=== Section Start ===

-- ==== Sys2Proof/Tests/Slice0.lean ====
section
/-! SUPPORT. Small tests, each from an example or a table of spec/, and for every statement with hypotheses a witness that
meets them. -/

namespace Sys2Proof.Tests

open Sys2Proof.Machine

/-! ## Helpers -/

/-- Small capacities: 4 bytes, 32 bits, 32 intensities, 36 cells. -/
def small : Config.Params := ⟨3, 32, 32, 36⟩

/-- Right after reset, with the small capacities. -/
def fresh : State := State.resetWith small

/-- A fresh machine in a phase, at an index. -/
def at' (p : PhaseCode) (i : Nat) : State := { fresh with phase := p, idx := i }

/-- A fresh machine whose host's next turn is `t`. -/
def issuing (t : HostTurn) (s : State) : State := { s with host := [t] }

/-- The buffer whose cells from `k` on are those of the list. -/
def cellsFrom {n : Nat} (k : Nat) : List (BitVec n) → Memory n
  | [] => []
  | v :: rest => (k, v) :: cellsFrom (k + 1) rest

/-- Whether an outcome is a next state with a property. -/
def nextSat (r : Result) (p : State → Bool) : Bool :=
  match r with
  | .next t => p t
  | .fault _ => false
  | .refused _ => false

theorem exists_of_nextSat {r : Result} {p : State → Bool} (h : nextSat r p = true) : ∃ t, r = .next t ∧ p t = true := by
  cases r with
  | next t => exact ⟨t, rfl, h⟩
  | fault f => cases h
  | refused f => cases h

theorem cellsFrom_read {n : Nat} (l : List (BitVec n)) (k i : Nat) :
    Memory.read (cellsFrom k l) i = if k ≤ i then l[i - k]? else none := by
  induction l generalizing k with
  | nil => simp [cellsFrom]
  | cons v rest ih =>
    rw [cellsFrom, Memory.read_cons, ih]
    by_cases h : i = k
    · simp [h]
    · by_cases h' : k ≤ i
      · have e : i - k = (i - (k + 1)) + 1 := by omega
        rw [if_neg h, if_pos h', if_pos (by omega), e, List.getElem?_cons_succ]
      · rw [if_neg h, if_neg h', if_neg (by omega)]

theorem cellsFrom_written {n : Nat} (l : List (BitVec n)) (i : Nat) :
    (Memory.read (cellsFrom 0 l) i).isSome = true ↔ i < l.length := by
  simp [cellsFrom_read]

/-- Eight draws, those of test vector V2. -/
def eightDraws : List Byte := [17, 100, 3, 254, 1, 2, 253, 254]

/-- Their intensities for the payload 0x41. -/
def eightInts : List Intensity := [18, 101, 4, 254, 2, 2, 254, 255]

/-- The cells of their raster. -/
def nineCells : List Byte := [18, 101, 4, 254, 2, 2, 254, 255, 0]

/-- A machine that has laid the payload 0x41 out as a raster, in a later phase. -/
def laid (p : PhaseCode) (i : Nat) (out : List Byte) : State :=
  { at' p i with
    plen := 1, pay := cellsFrom 0 [0x41], nbits := 8, bits := cellsFrom 0 (pack [0x41]), nint := 8,
    int := cellsFrom 0 eightInts, w := 3, h := 3, grid := cellsFrom 0 nineCells, drawn := eightDraws,
    asked := List.replicate 8 ⟨1, 254⟩, out := out,
    outcnt := out.length }

/-- The frame of that raster. -/
def frame41 : List Byte := header 3 3 ++ nineCells

/-! ## Well-formedness -/

theorem test_ill_formed_register_refused :
    (Instr.rd 10).wellFormed = false ∧ (Instr.rd 15).wellFormed = false := by decide

theorem test_well_formed_at_the_edge :
    (Instr.rd 9).wellFormed = true ∧ (Instr.rd 0).wellFormed = true ∧ (Instr.load 0xFF).wellFormed = true := by decide

/-! ## Decoding: the words of R103, R105, R106 and R101, bit by bit -/

theorem test_decode_packer :
    decode (.seq 0b00010) = .ok .packBit ∧ decode (.seq 0b00011) = .ok .packEnd := by decide

theorem test_decode_encoder :
    decode (.seq 0b00100) = .ok .encSym ∧ decode (.seq 0b00101) = .ok .encEnd := by decide

theorem test_decode_layout :
    decode (.seq 0b00110) = .ok .layDim ∧ decode (.seq 0b00111) = .ok .layDim ∧
      decode (.seq 0b01000) = .ok .layCell ∧ decode (.seq 0b01001) = .ok .layEnd := by decide

theorem test_decode_serializer :
    decode (.seq 0b01010) = .ok .serHdr ∧ decode (.seq 0b01011) = .ok .serHend ∧
      decode (.seq 0b01100) = .ok .serPix ∧ decode (.seq 0b01101) = .ok .serEnd := by decide

theorem test_decode_no_operation :
    decode (.seq 0b00000) = .error .noMicroOperation ∧ decode (.seq 0b01111) = .error .noMicroOperation ∧
      decode (.seq 0b10001) = .error .noMicroOperation ∧ decode (.seq 0b10010) = .error .reservedPhase ∧
      decode (.seq 0b11111) = .error .reservedPhase := by decide

theorem test_decode_commands :
    decode (.cmd 0b0011111111) = .ok .nop ∧ decode (.cmd 0b0101000001) = .ok (.load 0x41) ∧
      decode (.cmd 0b1000000001) = .ok .start ∧ decode (.cmd 0b1100000000) = .error .reservedCommand := by decide

theorem test_decode_read_and_reset :
    decode (.rd 0b1001) = .ok (.rd 9) ∧ decode (.rst 0b1) = .ok .rst ∧
      decode (.rst 0b0) = .error .resetNotAsserted := by decide

/-- Words of the opcode table, numbered as it numbers them. -/
theorem test_table_words :
    decodeTableWord 8 0x02 = some .packBit ∧ decodeTableWord 8 0x0D = some .serEnd ∧
      decodeTableWord 16 0x141 = some (.load 0x41) ∧ decodeTableWord 16 0x300 = none ∧
      decodeTableWord 8 0x00 = some (.rd 0) ∧ decodeTableWord 8 0x01 = some .rst ∧
      decodeTableWord 4 0x9 = some (.rd 9) := by decide

/-- The placed word is what the next step performs, at reset with the capacities as built. -/
theorem test_placed_words_step :
    nextSat (step (State.reset.withFetchWord 8 0x04)) (fun t => decide (t.nint = 1 ∧ t.drawn = [1])) = true ∧
      nextSat (step (State.reset.withFetchWord 8 0x09)) (fun t => decide (t.phase = phHeader)) = true ∧
      nextSat (step (State.reset.withFetchWord 16 0x141)) (fun t => decide (t.plen = 1)) = true := by decide

/-! ## The pure functions: S1 to S3 and V1 to V6 -/

theorem test_pack : pack [0x41] = [0, 1, 0, 0, 0, 0, 0, 1] ∧ pack [0x80] = [1, 0, 0, 0, 0, 0, 0, 0] ∧
    pack [0x48, 0x69] = [0, 1, 0, 0, 1, 0, 0, 0, 0, 1, 1, 0, 1, 0, 0, 1] := by decide

theorem test_encode : encodeBits [0, 1, 0, 0, 0, 0, 0, 1] eightDraws = eightInts := by decide

theorem test_dims : dims 10 = (4, 3) ∧ dims 2 = (2, 1) ∧ dims 7 = (3, 3) ∧ dims 40 = (7, 6) ∧ dims 81 = (9, 9) := by
  decide

theorem test_serialize : serialize ⟨2, 1, [200, 0]⟩ =
    [0x50, 0x35, 0x0A, 0x32, 0x20, 0x31, 0x0A, 0x32, 0x35, 0x35, 0x0A, 0xC8, 0x00] := by decide

theorem test_dec : dec 4 = [0x34] ∧ dec 10 = [0x31, 0x30] ∧ dec 725 = [0x37, 0x32, 0x35] := by decide

theorem test_clamp : cellOf 256 = 255 ∧ cellOf 0 = 0 ∧ cellOf 255 = 255 ∧ clamp (-5) = 0 := by decide

theorem test_frame : frame [0x41] eightDraws = .ok frame41 := by decide

/-! ## One step of each operation: the worked examples of its rule -/

/-- R143. -/
theorem test_packBit : nextSat (exec .packBit { at' phPack 1 with plen := 1, pay := cellsFrom 0 [0x41] })
    (fun t => decide (Memory.read t.bits 1 = some 1 ∧ t.nbits = 2 ∧ t.idx = 2)) = true := by decide

/-- V1: at IDX 15 the bit is bit 0 of the second byte. -/
theorem test_packBit_second_byte :
    nextSat (exec .packBit { at' phPack 15 with plen := 2, pay := cellsFrom 0 [0x48, 0x69] })
      (fun t => decide (Memory.read t.bits 15 = some 1)) = true := by decide

/-- R144. -/
theorem test_packEnd : nextSat (exec .packEnd { at' phPack 8 with plen := 1, nbits := 8 })
    (fun t => decide (t.phase = phEncode ∧ t.idx = 0 ∧ t.nint = 0)) = true := by decide

/-- R144 and R221: INT too small for one cell. -/
theorem test_packEnd_raises : nextSat (exec .packEnd { at' phPack 33 with nbits := 33 })
    (fun t => decide (t.phase = phError ∧ t.err = 2 ∧ t.errStage = 2 ∧ t.idx = 33)) = true := by decide

/-- R156. -/
theorem test_encSym : nextSat (exec .encSym { at' phEncode 3 with bits := [(3, 0)], draws := [253] })
    (fun t => decide (Memory.read t.int 3 = some 254 ∧ t.nint = 4 ∧ t.idx = 4 ∧ t.drawn = [253] ∧ t.asked = [⟨1, 254⟩])) = true := by
  decide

=== Section End ===

▶ **Exercise details**
Among the entries above, how many lines hold the string "encSym"? Answer with the bare number.

▶ **Exercise answer**
2